All tandem MS spectra from peptides with 600 to 4,000 Da, more than 100 counts, and at least 15 fragments were converted into DTA files using Bioworks v.3.3.1 (Thermo). The DTA files were submitted to a database search using TurboSequest (15), available in Bioworks, and the C. neoformans protein database, available at www.broad.mit.edu/annotation/fungi/cryptococcus_neoformans. Common contaminant sequences (retrieved from GenBank at http://www.ncbi.nlm.nih.gov/ and the International Protein Index at http://www.ebi.ac.uk/IPI) and 100,000 randomly generated sequences were used to supplement the C. neoformans database. The database search parameters included (i) trypsin cleavage in both peptide termini with one missed cleavage site allowed; (ii) carbamidomethylation of cysteine residues as a fixed modification; (iii) oxidation of methionine residues as a variable modification; and (iv) 2.0 and 1.0 Da for peptide and fragment mass tolerance, respectively. To ensure the quality of protein identification, the false-positive rate (FPR) was estimated using the TurboSequest output and the following formula: FPR = number of proteins matching random sequences/total number of proteins.

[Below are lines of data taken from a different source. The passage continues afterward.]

theorem instAfter_calls (prm : Params) (f : FilterInst) (x : Sample) :
    (instAfter prm f x).calls prm = f.calls prm + 1 := by
  simp only [FilterInst.calls, instAfter, xCntNext, yCntNext]
  split_ifs with hlast
  · rw [Nat.succ_mul, ← hlast]
    omega
  · rfl

/-- A valid instance has had three calls. -/
theorem three_le_calls_of_valid {prm : Params} (hw : 3 ≤ prm.w) {f : FilterInst} (h : filterValid f = true) :
    3 ≤ f.calls prm := by
  obtain ⟨-, hy⟩ := filterValid_iff.mp h
  have hrows : 2 * prm.w ≤ f.yCnt * prm.w := Nat.mul_le_mul_right _ hy
  unfold FilterInst.calls
  omega

/-- Two instances that differ at most in the window columns no call has inserted (R116). -/
structure FilterInst.AgreeOnCalls (prm : Params) (f g : FilterInst) : Prop where
  rh : g.rh = f.rh
  xCnt : g.xCnt = f.xCnt
  yCnt : g.yCnt = f.yCnt
  window : ∀ i j, (hi : i < 3) → (hj : j < 3) → 3 ≤ j + f.calls prm → (g.sw.win[i])[j] = (f.sw.win[i])[j]

theorem constructInst_agreeOnCalls (prm : Params) (v : Sample) :
    (constructInst prm).AgreeOnCalls prm (constructInst { prm with winInit := v }) where
  rh := rfl
  xCnt := rfl
  yCnt := rfl
  window i j _ hj h := by
    simp only [FilterInst.calls, constructInst, Nat.zero_mul, Nat.add_zero] at h
    omega

/-- A call inserts the same column in both windows. -/
theorem FilterInst.AgreeOnCalls.after {prm : Params} {f g : FilterInst} (h : f.AgreeOnCalls prm g) (x : Sample) :
    (instAfter prm f x).AgreeOnCalls prm (instAfter prm g x) where
  rh := by simp only [instAfter, h.rh]
  xCnt := by simp only [instAfter, xCntNext, h.xCnt]
  yCnt := by simp only [instAfter, yCntNext, h.xCnt, h.yCnt]
  window i j hi hj hcalls := by
    rw [instAfter_calls] at hcalls
    simp only [instAfter, h.rh, windowShift_get _ _ i j hi hj]
    split_ifs with hheld
    · exact h.window i (j + 1) hi hheld (by omega)
    · rfl

theorem FilterInst.AgreeOnCalls.valid_eq {prm : Params} {f g : FilterInst} (h : f.AgreeOnCalls prm g) :
    filterValid g = filterValid f := by
  simp only [filterValid, h.rh, h.yCnt]

/-- Valid instances have let go of what their windows were constructed with. -/
theorem FilterInst.AgreeOnCalls.window_eq {prm : Params} (hw : 3 ≤ prm.w) {f g : FilterInst}
    (h : f.AgreeOnCalls prm g) (hvalid : filterValid f = true) : g.sw = f.sw := by
  have hcalls := three_le_calls_of_valid hw hvalid
  exact SlidingWindow.eq_of_get fun i j hi hj => h.window i j hi hj (by omega)

theorem filterProcess_winInit (red : Reduction) (prm : Params) (v : Sample) (f : FilterInst) (x : Sample) :
    filterProcess red { prm with winInit := v } f x = filterProcess red prm f x := rfl
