-- ==== Sys2Proof/Machine/Checks.lean ====
section
/-! DEFINITION. The checks a definition must pass before a voice may be built from it: TABLE_CHECK
(44_engine.md R226) and ENV_CHECK (43_envelope.md R191), as plain tests. Which fault a failed check raises
is ROM_VALIDATE's (`Sys2Proof/Machine/Ops.lean`). -/

namespace Sys2Proof.Machine

/-- TABLE_CHECK (R226): a length of 1 to L_MAX and every sample below 2^B. -/
def tableOk (t : List Nat) : Bool :=
  t.length != 0 && decide (t.length ≤ Config.lMax) && t.all (fun v => decide (v < 2 ^ Config.waveBits))

/-- The time of one stage (R191): finite, not negative (-0.0 counts as 0), and at most N_MAX ticks at `fs`. -/
def stageTimeOk (t fs : Num32) : Bool :=
  F32.isFinite t && !F32.lt t F32.posZero &&
    F32.isFinite (F32.mul t fs) && decide (F32.floor (F32.mul t fs) ≤ (Config.nMax : Int))

/-- A sustain level: finite and in [0, 1] (R190, R191). -/
def sustainOk (x : Num32) : Bool := F32.isFinite x && F32.le F32.posZero x && F32.le x F32.one

/-- ENV_CHECK (R191). -/
def envOk (d : EnvelopeDefinition) (fs : Num32) : Bool :=
  stageTimeOk d.attackTime fs && stageTimeOk d.decayTime fs && stageTimeOk d.releaseTime fs &&
    sustainOk d.sustainLevel

end Sys2Proof.Machine
end

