-- ==== Sys2Proof/Machine/Assembler.lean ====
section
/-! DEFINITION. The textual form of a word (30_encoding.md R98) and the lines of a program listing
(95_test_vectors.md), from a line's characters. R98 fixes the order of the parts; that blanks are spaces or
tabs, and that hexadecimal digits may be of either case, is the model's reading (log 20). -/

namespace Sys2Proof.Machine

/-! ## Characters -/

def isBlank (c : Char) : Bool := c == ' ' || c == '\t'

/-- Blanks taken off both ends. -/
def trimBlanks (cs : List Char) : List Char :=
  ((cs.dropWhile isBlank).reverse.dropWhile isBlank).reverse

/-- The value of a digit in a base of at most 16. -/
def digitValue (base : Nat) (c : Char) : Option Nat :=
  let v := if '0' ≤ c ∧ c ≤ '9' then some (c.toNat - '0'.toNat)
    else if 'a' ≤ c ∧ c ≤ 'f' then some (c.toNat - 'a'.toNat + 10)
    else if 'A' ≤ c ∧ c ≤ 'F' then some (c.toNat - 'A'.toNat + 10)
    else none
  match v with
  | some d => if d < base then some d else none
  | none => none

/-- The number whose digits follow `acc`. -/
def digitsValue (base : Nat) : List Char → Nat → Option Nat
  | [], acc => some acc
  | c :: cs, acc =>
    match digitValue base c with
    | some d => digitsValue base cs (acc * base + d)
    | none => none

/-- A decimal or `0x` hexadecimal integer (R98). -/
def parseNumber : List Char → Option Nat
  | [] => none
  | '0' :: 'x' :: c :: cs => digitsValue 16 (c :: cs) 0
  | c :: cs => digitsValue 10 (c :: cs) 0

/-- The parts of a list of operands, which commas separate (R98). -/
def splitCommas : List Char → List (List Char)
  | [] => [[]]
  | c :: cs =>
    if c == ',' then [] :: splitCommas cs
    else
      match splitCommas cs with
      | [] => [[c]]
      | p :: ps => (c :: p) :: ps

/-- The numbers of a list of parts, if each is one. -/
def parseNumbers : List (List Char) → Option (List Nat)
  | [] => some []
  | p :: ps =>
    match parseNumber (trimBlanks p), parseNumbers ps with
    | some n, some ns => some (n :: ns)
    | _, _ => none

/-- The operands after a mnemonic. -/
def parseOperands (cs : List Char) : Option (List Nat) :=
  match trimBlanks cs with
  | [] => some []
  | c :: rest => parseNumbers (splitCommas (c :: rest))

/-! ## Words -/

/-- The word of a mnemonic with its operands, in the order {note, instrument, channel} (R98). `none` is an
assembly error: another mnemonic, another number of operands, or an operand that does not fit its field. -/
def assemble (mnemonic : List Char) (operands : List Nat) : Option Word :=
  match operands with
  | [] =>
    if mnemonic = "SNAPSHOT".toList then some (encodeCtl .snapshot)
    else if mnemonic = "RESTORE".toList then some (encodeCtl .restore)
    else if mnemonic = "PRODUCER_STEP".toList then some (encodeCtl .producerStep)
    else if mnemonic = "STOP".toList then some (encodeCtl .stop)
    else none
  | [n] =>
    if mnemonic = "PIANO_KEY_RELEASED".toList then
      (if n < 2 ^ 8 then some (encodeCmd (.released (BitVec.ofNat 8 n))) else none)
    else if mnemonic = "SOUND_ROM_INSTANCE_CHANGED".toList then
      (if n < 2 ^ 24 then some (encodeCmd (.romChanged (BitVec.ofNat 24 n))) else none)
    else if mnemonic = "RENDER_FRAME".toList then
      (if n < 2 ^ 24 then some (encodeCtl (.renderFrame (BitVec.ofNat 24 n))) else none)
    else if mnemonic = "CALLBACK_PULL".toList then
      (if n < 2 ^ 24 then some (encodeCtl (.callbackPull (BitVec.ofNat 24 n))) else none)
    else none
  | [note, inst, ch] =>
    if note < 2 ^ 8 ∧ inst < 2 ^ 8 ∧ ch < 2 ^ 8 then
      (if mnemonic = "PIANO_KEY_PRESSED".toList then
        some (encodeCmd (.pressed (BitVec.ofNat 8 note) (BitVec.ofNat 8 inst) (BitVec.ofNat 8 ch)))
      else if mnemonic = "TRIGGER_NOTE".toList then
        some (encodeCmd (.trigger (BitVec.ofNat 8 note) (BitVec.ofNat 8 inst) (BitVec.ofNat 8 ch)))
      else none)
    else none
  | _ => none

/-- The word of one line of text; a `;` starts a comment that runs to the end of the line (R98). -/
def assembleLine (cs : List Char) : Option Word :=
  let line := trimBlanks (cs.takeWhile (fun c => c != ';'))
  match parseOperands (line.dropWhile (fun c => !isBlank c)) with
  | some ns => assemble (line.takeWhile (fun c => !isBlank c)) ns
  | none => none

/-- The step of one line of a listing, whose prefix names the issuing agent (R98): `E:` Editor, `P:` Producer,
`C:` Callback. -/
def assembleStep (cs : List Char) : Option PortEvent :=
  match cs.dropWhile isBlank with
  | 'E' :: ':' :: rest => (assembleLine rest).map PortEvent.command
  | 'P' :: ':' :: rest => (assembleLine rest).map (fun w => PortEvent.control .producer w none)
  | 'C' :: ':' :: rest => (assembleLine rest).map (fun w => PortEvent.control .callback w none)
  | _ => none

end Sys2Proof.Machine
end

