-- ==== Sys2Proof/Machine/Fm.lean ====
section
/-! DEFINITION. The meaning of the FM voice's micro-operation (42_fm.md R170). -/

namespace Sys2Proof.Machine

/-- FM_TICK (R170) on the FM voice of channel `c`: returns its sample. -/
def execFmTick (c : Byte) (s : State) : Host.Outcome State Fault Refusal :=
  answer ((operand (fmVoiceOf c s.engine)).bind (fmTick s.params.algTable))
    (fun yv => { s with engine := setChannel s.engine c.toNat (.fm yv.2), result := .num yv.1 })

end Sys2Proof.Machine
end

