/-- The reset state is the construction of the model's own inputs (log 4), and meets every invariant stated here. -/
def Obligations.ResetState : Prop :=
  construct Config.params Config.resetFs = .next State.reset ∧ Config.params.wf ∧ FaultLogInv State.reset ∧
    PipelineInv State.reset ∧ ShapeInv State.reset ∧ RomInv State.reset ∧ VoiceInv State.reset ∧ TameInv State.reset

/-! ## Commands (44_engine.md) -/

/-- R228, R233. PIANO_KEY_PRESSED in all its forms: BAD_CHANNEL, then BAD_INSTRUMENT, each with the word and no other
effect; else the channel holds the new On voice, whatever it held, and nothing else changes. (A note whose frequency or
increment SET_FREQUENCY does not accept is refused, R121, R290.) -/
def Obligations.KeyPressed : Prop :=
  ∀ (note inst ch : Byte) (s : State),
    (s.params.numChannels ≤ ch.toNat →
      exec (.pianoKeyPressed note inst ch) s = .next { s with
        fault := s.fault ||| 0x02#8
        log := s.log ++ [.fault { cause := .badChannel, info := .word (0x01#8 ++ ch ++ inst ++ note) }]
        result := .none }) ∧
    (ch.toNat < s.params.numChannels →
      s.params.numInstruments ≤ inst.toNat ∨ romEntry s.engine.rom inst.toNat = none →
      exec (.pianoKeyPressed note inst ch) s = .next { s with
        fault := s.fault ||| 0x04#8
        log := s.log ++ [.fault { cause := .badInstrument, info := .word (0x01#8 ++ ch ++ inst ++ note) }]
        result := .none }) ∧
    (∀ entry, ch.toNat < s.params.numChannels → inst.toNat < s.params.numInstruments →
      romEntry s.engine.rom inst.toNat = some entry → VoiceFits s.params s.engine.fs entry note →
      ∃ c, exec (.voiceNew entry note .On) s = .next { s with result := .slot c } ∧
        exec (.pianoKeyPressed note inst ch) s = .next { s with
          engine := { s.engine with ch := s.engine.ch.set ch.toNat c }, result := .none }) ∧
    (∀ entry, ch.toNat < s.params.numChannels → inst.toNat < s.params.numInstruments →
      romEntry s.engine.rom inst.toNat = some entry → (∀ d, entry = .fm d → d.algorithm.toNat ≤ 11) →
      ¬ VoiceFits s.params s.engine.fs entry note → exec (.pianoKeyPressed note inst ch) s = .refused .nonfiniteInput)
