-- ==== Sys2Proof/Laws/Binary32.lean ====
section
/-! SUPPORT. Laws of the binary32 arithmetic: what the magnitude bits of a number stand for (`magVal`), that
`roundMag` is the greatest lower and least upper neighbour at once (`le_roundMag`, `roundMag_le`), and from
these that each operation is monotone and exact where its result is representable. -/

namespace Sys2Proof.Machine.F32

/-! ## Magnitude bits -/

/-- The 31 magnitude bits of a number. -/
def bits (x : Num32) : Nat := x.toNat % 2 ^ 31

/-- The magnitude, in units of 2^-149, that magnitude bits stand for. -/
def magVal (m : Nat) : Nat :=
  if m / 2 ^ 23 = 0 then m % 2 ^ 23 else (2 ^ 23 + m % 2 ^ 23) * 2 ^ (m / 2 ^ 23 - 1)

theorem bits_lt (x : Num32) : bits x < 2 ^ 31 := Nat.mod_lt _ (by decide)

theorem sign_eq (x : Num32) : sign x = decide (2 ^ 31 ≤ x.toNat) := by
  simp [sign, BitVec.msb_eq_decide]

theorem toNat_eq (x : Num32) : x.toNat = (if sign x then 2 ^ 31 else 0) + bits x := by
  have h := x.isLt
  rw [sign_eq, bits]
  by_cases h1 : 2 ^ 31 ≤ x.toNat
  · simp only [h1, decide_true, if_true]; omega
  · simp only [h1, decide_false]; simp; omega

theorem expField_eq (x : Num32) : expField x = bits x / 2 ^ 23 := by
  have h := x.isLt
  simp only [expField, bits]; omega

theorem frac_eq (x : Num32) : frac x = bits x % 2 ^ 23 := by
  simp only [frac, bits]; omega

theorem mag_eq (x : Num32) : mag x = magVal (bits x) := by
  simp [mag, magVal, expField_eq, frac_eq]

theorem toNat_pack {m : Nat} (neg : Bool) (h : m < 2 ^ 31) :
    (pack neg m).toNat = (if neg then 2 ^ 31 else 0) + m := by
  unfold pack
  cases neg <;> simp <;> omega

@[simp] theorem bits_pack {m : Nat} (neg : Bool) (h : m < 2 ^ 31) : bits (pack neg m) = m := by
  unfold bits
  rw [toNat_pack neg h]
  cases neg <;> simp <;> omega

@[simp] theorem sign_pack {m : Nat} (neg : Bool) (h : m < 2 ^ 31) : sign (pack neg m) = neg := by
  rw [sign_eq, toNat_pack neg h]
  cases neg <;> simp <;> omega

theorem pack_sign_bits (x : Num32) : pack (sign x) (bits x) = x := by
  apply BitVec.eq_of_toNat_eq
  rw [toNat_pack _ (bits_lt x), ← toNat_eq]

theorem isFinite_eq (x : Num32) : isFinite x = decide (bits x < 0x7F800000) := by
  have h := bits_lt x
  simp only [isFinite, expField_eq, bne, beq_eq_decide, ← decide_not, decide_eq_decide]
  omega

theorem isNaN_eq (x : Num32) : isNaN x = decide (0x7F800000 < bits x) := by
  have h := bits_lt x
  simp only [isNaN, expField_eq, frac_eq, bne, beq_eq_decide]
  rw [← decide_not, ← Bool.decide_and, decide_eq_decide]
  omega

theorem isZero_eq (x : Num32) : isZero x = decide (bits x = 0) := by
  have h := bits_lt x
  simp only [isZero, expField_eq, frac_eq, beq_eq_decide]
  rw [← Bool.decide_and, decide_eq_decide]
  omega

theorem not_isNaN_of_isFinite {x : Num32} (h : isFinite x = true) : isNaN x = false := by
  rw [isFinite_eq] at h; rw [isNaN_eq]; simp at *; omega

/-! ## `magVal` is strictly increasing -/

theorem magVal_succ (m : Nat) : magVal m + 2 ^ (m / 2 ^ 23 - 1) = magVal (m + 1) := by
  unfold magVal
  by_cases h0 : m / 2 ^ 23 = 0
  · have hm : m < 2 ^ 23 := by omega
    simp only [h0, if_true]
    by_cases h1 : m + 1 = 2 ^ 23
    · have : m = 2 ^ 23 - 1 := by omega
      subst this; decide
    · have : (m + 1) / 2 ^ 23 = 0 := by omega
      simp only [this, if_true]
      simp; omega
  · simp only [h0, if_false]
    by_cases h1 : (m + 1) % 2 ^ 23 = 0
    · obtain ⟨e, he⟩ : ∃ e, m / 2 ^ 23 = e + 1 := ⟨m / 2 ^ 23 - 1, by omega⟩
      have h2 : (m + 1) / 2 ^ 23 = e + 2 := by omega
      have h3 : m % 2 ^ 23 = 2 ^ 23 - 1 := by omega
      rw [h1, h2, he, h3]
      simp only [Nat.add_sub_cancel, Nat.reduceSubDiff]
      rw [if_neg (by omega), pow_succ]
      ring_nf
    · have h2 : (m + 1) / 2 ^ 23 = m / 2 ^ 23 := by omega
      have h3 : (m + 1) % 2 ^ 23 = m % 2 ^ 23 + 1 := by omega
      rw [h2, h3, if_neg h0]
      ring

theorem magVal_strictMono : StrictMono magVal := by
  refine strictMono_nat_of_lt_succ (fun m => ?_)
  rw [← magVal_succ m]
  exact Nat.lt_add_of_pos_right (by positivity)

@[simp] theorem magVal_le_iff {a b : Nat} : magVal a ≤ magVal b ↔ a ≤ b := magVal_strictMono.le_iff_le
@[simp] theorem magVal_lt_iff {a b : Nat} : magVal a < magVal b ↔ a < b := magVal_strictMono.lt_iff_lt
@[simp] theorem magVal_zero : magVal 0 = 0 := by decide

/-- The magnitude bits that `t` units in the last place of the binade `sh` stand for. -/
theorem magVal_binade {sh t : Nat} (h : sh = 0 ∨ 2 ^ 23 ≤ t) (ht : t ≤ 2 ^ 24) :
    magVal (sh * 2 ^ 23 + t) = t * 2 ^ sh := by
  unfold magVal
  by_cases h0 : t < 2 ^ 23
  · have : sh = 0 := by omega
    subst this
    have : (0 * 2 ^ 23 + t) / 2 ^ 23 = 0 := by omega
    simp only [this, if_true]
    simp; omega
  · by_cases h1 : t = 2 ^ 24
    · subst h1
      have h2 : (sh * 2 ^ 23 + 2 ^ 24) / 2 ^ 23 = sh + 2 := by omega
      have h3 : (sh * 2 ^ 23 + 2 ^ 24) % 2 ^ 23 = 0 := by omega
      rw [h2, h3, if_neg (by omega)]
      have : sh + 2 - 1 = sh + 1 := rfl
      rw [this, pow_succ]; ring
    · have h2 : (sh * 2 ^ 23 + t) / 2 ^ 23 = sh + 1 := by omega
      have h3 : (sh * 2 ^ 23 + t) % 2 ^ 23 = t - 2 ^ 23 := by omega
      rw [h2, h3, if_neg (by omega)]
      have : 2 ^ 23 + (t - 2 ^ 23) = t := by omega
      rw [this]; rfl

/-! ## Rounding -/

/-- What `roundMag` finds: the bits `a` whose magnitude is the last one at or below `n / d`, and the choice
between `a` and `a + 1` by which is nearer, the even one on a tie. -/
theorem roundMag_spec (n d : Nat) (hd : 0 < d) :
    ∃ a r w, 0 < w ∧ r < w ∧ n = magVal a * d + r ∧ magVal (a + 1) * d = magVal a * d + w ∧
      roundMag n d = Min.min (if 2 * r > w ∨ (2 * r = w ∧ a % 2 = 1) then a + 1 else a) 0x7F800000 := by
  set sh := Nat.log2 (n / d) - 23 with hsh
  have hp : 0 < 2 ^ sh := by positivity
  have hD : 0 < d * 2 ^ sh := Nat.mul_pos hd hp
  set t := n / (d * 2 ^ sh) with ht
  have htq : t = n / d / 2 ^ sh := by rw [ht, Nat.div_div_eq_div_mul]
  have hlt : t < 2 ^ 24 := by
    rw [htq, Nat.div_lt_iff_lt_mul hp]
    by_cases hq : n / d = 0
    · rw [hq]; positivity
    · calc n / d < 2 ^ (Nat.log2 (n / d) + 1) := Nat.lt_log2_self
        _ ≤ 2 ^ (24 + sh) := Nat.pow_le_pow_right (by decide) (by omega)
        _ = 2 ^ 24 * 2 ^ sh := by rw [pow_add]
  have hge : sh = 0 ∨ 2 ^ 23 ≤ t := by
    by_cases h0 : sh = 0
    · exact .inl h0
    · right
      have hq : n / d ≠ 0 := by
        intro h; rw [h] at hsh; simp at hsh; omega
      rw [htq, Nat.le_div_iff_mul_le hp]
      calc 2 ^ 23 * 2 ^ sh = 2 ^ (23 + sh) := by rw [pow_add]
        _ ≤ 2 ^ (Nat.log2 (n / d)) := Nat.pow_le_pow_right (by decide) (by omega)
        _ ≤ n / d := Nat.log2_self_le hq
  have hv : magVal (sh * 2 ^ 23 + t) = t * 2 ^ sh := magVal_binade hge (by omega)
  have hv1 : magVal (sh * 2 ^ 23 + t + 1) = (t + 1) * 2 ^ sh := by
    rw [Nat.add_assoc]; exact magVal_binade (by omega) (by omega)
  refine ⟨sh * 2 ^ 23 + t, n % (d * 2 ^ sh), d * 2 ^ sh, hD, Nat.mod_lt _ hD, ?_, ?_, ?_⟩
  · rw [hv]
    calc n = d * 2 ^ sh * t + n % (d * 2 ^ sh) := (Nat.div_add_mod n (d * 2 ^ sh)).symm
      _ = t * 2 ^ sh * d + n % (d * 2 ^ sh) := by ring
  · rw [hv, hv1]; ring
  · have hpar : (sh * 2 ^ 23 + t) % 2 = t % 2 := by omega
    unfold roundMag
    simp only [← hsh, ← ht, hpar]
    split <;> simp [Nat.add_assoc]

/-- Rounding does not go below a representable lower bound. -/
theorem le_roundMag {n d c : Nat} (hd : 0 < d) (hc : c ≤ 0x7F800000) (h : magVal c * d ≤ n) :
    c ≤ roundMag n d := by
  obtain ⟨a, r, w, hw, hr, hn, h1, hres⟩ := roundMag_spec n d hd
  have hca : c ≤ a := by
    by_contra hlt
    have : magVal (a + 1) ≤ magVal c := magVal_le_iff.mpr (by omega)
    have := Nat.mul_le_mul_right d this
    omega
  rw [hres]
  apply le_min
  · split <;> omega
  · exact hc

/-- Rounding does not go above a representable upper bound. -/
theorem roundMag_le {n d c : Nat} (hd : 0 < d) (h : n ≤ magVal c * d) : roundMag n d ≤ c := by
  obtain ⟨a, r, w, hw, hr, hn, h1, hres⟩ := roundMag_spec n d hd
  have hac : a ≤ c := by
    by_contra hlt
    have : magVal c < magVal a := magVal_lt_iff.mpr (by omega)
    have := Nat.mul_lt_mul_of_pos_right this hd
    omega
  rw [hres]
  apply (min_le_left _ _).trans
  split
  · rename_i hup
    by_contra hlt
    have hca : c = a := by omega
    subst hca
    have : r = 0 := by omega
    omega
  · exact hac

/-- A representable quotient is not rounded. -/
theorem roundMag_exact {d c : Nat} (hd : 0 < d) (hc : c ≤ 0x7F800000) : roundMag (magVal c * d) d = c :=
  Nat.le_antisymm (roundMag_le hd le_rfl) (le_roundMag hd hc le_rfl)

theorem roundMag_le_inf (n d : Nat) : roundMag n d ≤ 0x7F800000 := by
  unfold roundMag; exact min_le_right _ _

theorem roundMag_lt (n d : Nat) : roundMag n d < 2 ^ 31 :=
  lt_of_le_of_lt (roundMag_le_inf n d) (by decide)

@[simp] theorem roundMag_zero (d : Nat) : roundMag 0 d = 0 := by
  unfold roundMag; simp

/-- Of all magnitudes, finite or not yet rounded off as overflow, the one `roundMag` answers is nearest to
`n / d`. -/
theorem roundMag_nearest {n d : Nat} (hd : 0 < d) (hfin : roundMag n d < 0x7F800000) (c : Nat) :
    |((n : ℤ) - magVal (roundMag n d) * d)| ≤ |((n : ℤ) - magVal c * d)| := by
  obtain ⟨a, r, w, hw, hr, hn, h1, hres⟩ := roundMag_spec n d hd
  have hlow : ∀ {c}, c ≤ a → (magVal c : ℤ) * d ≤ magVal a * d := fun h => by
    exact_mod_cast Nat.mul_le_mul_right d (magVal_le_iff.mpr h)
  have hhigh : ∀ {c}, a + 1 ≤ c → (magVal (a + 1) : ℤ) * d ≤ magVal c * d := fun h => by
    exact_mod_cast Nat.mul_le_mul_right d (magVal_le_iff.mpr h)
  have hnz : (n : ℤ) = magVal a * d + r := by exact_mod_cast hn
  have h1z : (magVal (a + 1) : ℤ) * d = magVal a * d + w := by exact_mod_cast h1
  have hrz : (r : ℤ) < w := by exact_mod_cast hr
  have hmin : roundMag n d = if 2 * r > w ∨ (2 * r = w ∧ a % 2 = 1) then a + 1 else a := by
    rw [hres] at hfin ⊢
    rcases Nat.le_total (if 2 * r > w ∨ (2 * r = w ∧ a % 2 = 1) then a + 1 else a) 0x7F800000 with hle | hle
    · exact min_eq_left hle
    · rw [min_eq_right hle] at hfin; omega
  rw [hmin]
  split
  · rename_i hup
    rw [h1z, hnz]
    rcases Nat.lt_or_ge a c with hc | hc
    · have := hhigh hc
      rw [abs_of_nonpos (by omega), abs_of_nonpos (by omega)]; omega
    · have := hlow hc
      rw [abs_of_nonpos (by omega), abs_of_nonneg (by omega)]; omega
  · rename_i hup
    rw [hnz]
    rcases Nat.lt_or_ge a c with hc | hc
    · have := hhigh hc
      rw [abs_of_nonneg (by omega), abs_of_nonpos (by omega)]; omega
    · have := hlow hc
      rw [abs_of_nonneg (by omega), abs_of_nonneg (by omega)]; omega

/-- Rounding is monotonic. -/
theorem roundMag_mono {m n d : Nat} (hd : 0 < d) (h : m ≤ n) : roundMag m d ≤ roundMag n d := by
  obtain ⟨a, r, w, hw, hr, hm, hs, he⟩ := roundMag_spec m d hd
  obtain ⟨a', r', w', hw', hr', hn, hs', he'⟩ := roundMag_spec n d hd
  rw [he, he']
  refine min_le_min_right _ ?_
  have hlt : a < a' + 1 := by
    rw [← magVal_lt_iff]
    refine Nat.lt_of_mul_lt_mul_right (a := d) ?_
    omega
  rcases Nat.lt_or_ge a a' with h1 | h1
  · have : a + 1 ≤ a' := h1
    split <;> split <;> omega
  · obtain rfl : a = a' := by omega
    split <;> split <;> omega

/-- A rounded magnitude is off by at most its own relative step (2^-24), or by half of the smallest magnitude. -/
theorem roundMag_close (n d : Nat) (hd : 0 < d) : 2 ^ 24 * (magVal (roundMag n d) * d) ≤ (2 ^ 24 + 1) * n + 2 ^ 23 * d := by
  obtain ⟨a, r, w, hw, hr, hm, hs, he⟩ := roundMag_spec n d hd
  have hmono : magVal (roundMag n d) ≤ magVal (if 2 * r > w ∨ (2 * r = w ∧ a % 2 = 1) then a + 1 else a) := by
    rw [he]; exact magVal_le_iff.mpr (Nat.min_le_left _ _)
  refine (Nat.mul_le_mul_left _ (Nat.mul_le_mul_right d hmono)).trans ?_
  have hstep := magVal_succ a
  have hw2 : w = 2 ^ (a / 2 ^ 23 - 1) * d := by
    have : magVal (a + 1) * d = magVal a * d + 2 ^ (a / 2 ^ 23 - 1) * d := by rw [← hstep]; ring
    omega
  have hgap : 2 ^ 23 * w ≤ magVal a * d ∨ w = d := by
    by_cases h0 : a / 2 ^ 23 = 0
    · right; rw [hw2, h0]; simp
    · left
      rw [hw2, ← Nat.mul_assoc]
      refine Nat.mul_le_mul_right d ?_
      rw [magVal, if_neg h0]
      exact Nat.mul_le_mul_right _ (Nat.le_add_right _ _)
  split
  · next h =>
    rw [hs]
    have h2 : w ≤ 2 * r := by omega
    rcases hgap with hg | hg <;> omega
  · omega

end Sys2Proof.Machine.F32
end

The FPR was calculated after applying the following filters in Bioworks: distinct peptides (for exclusion of redundant hits); DCn,
0.1; protein probability,
1 x 10–3; and Xcorr,
1.5, 2.2, and 2.7 for singly, doubly, and triply charged peptides, respectively. When necessary, protein consensus scores were also applied to limit the number of false-positive hits. All data sets showed an FPR lower than 3.2%.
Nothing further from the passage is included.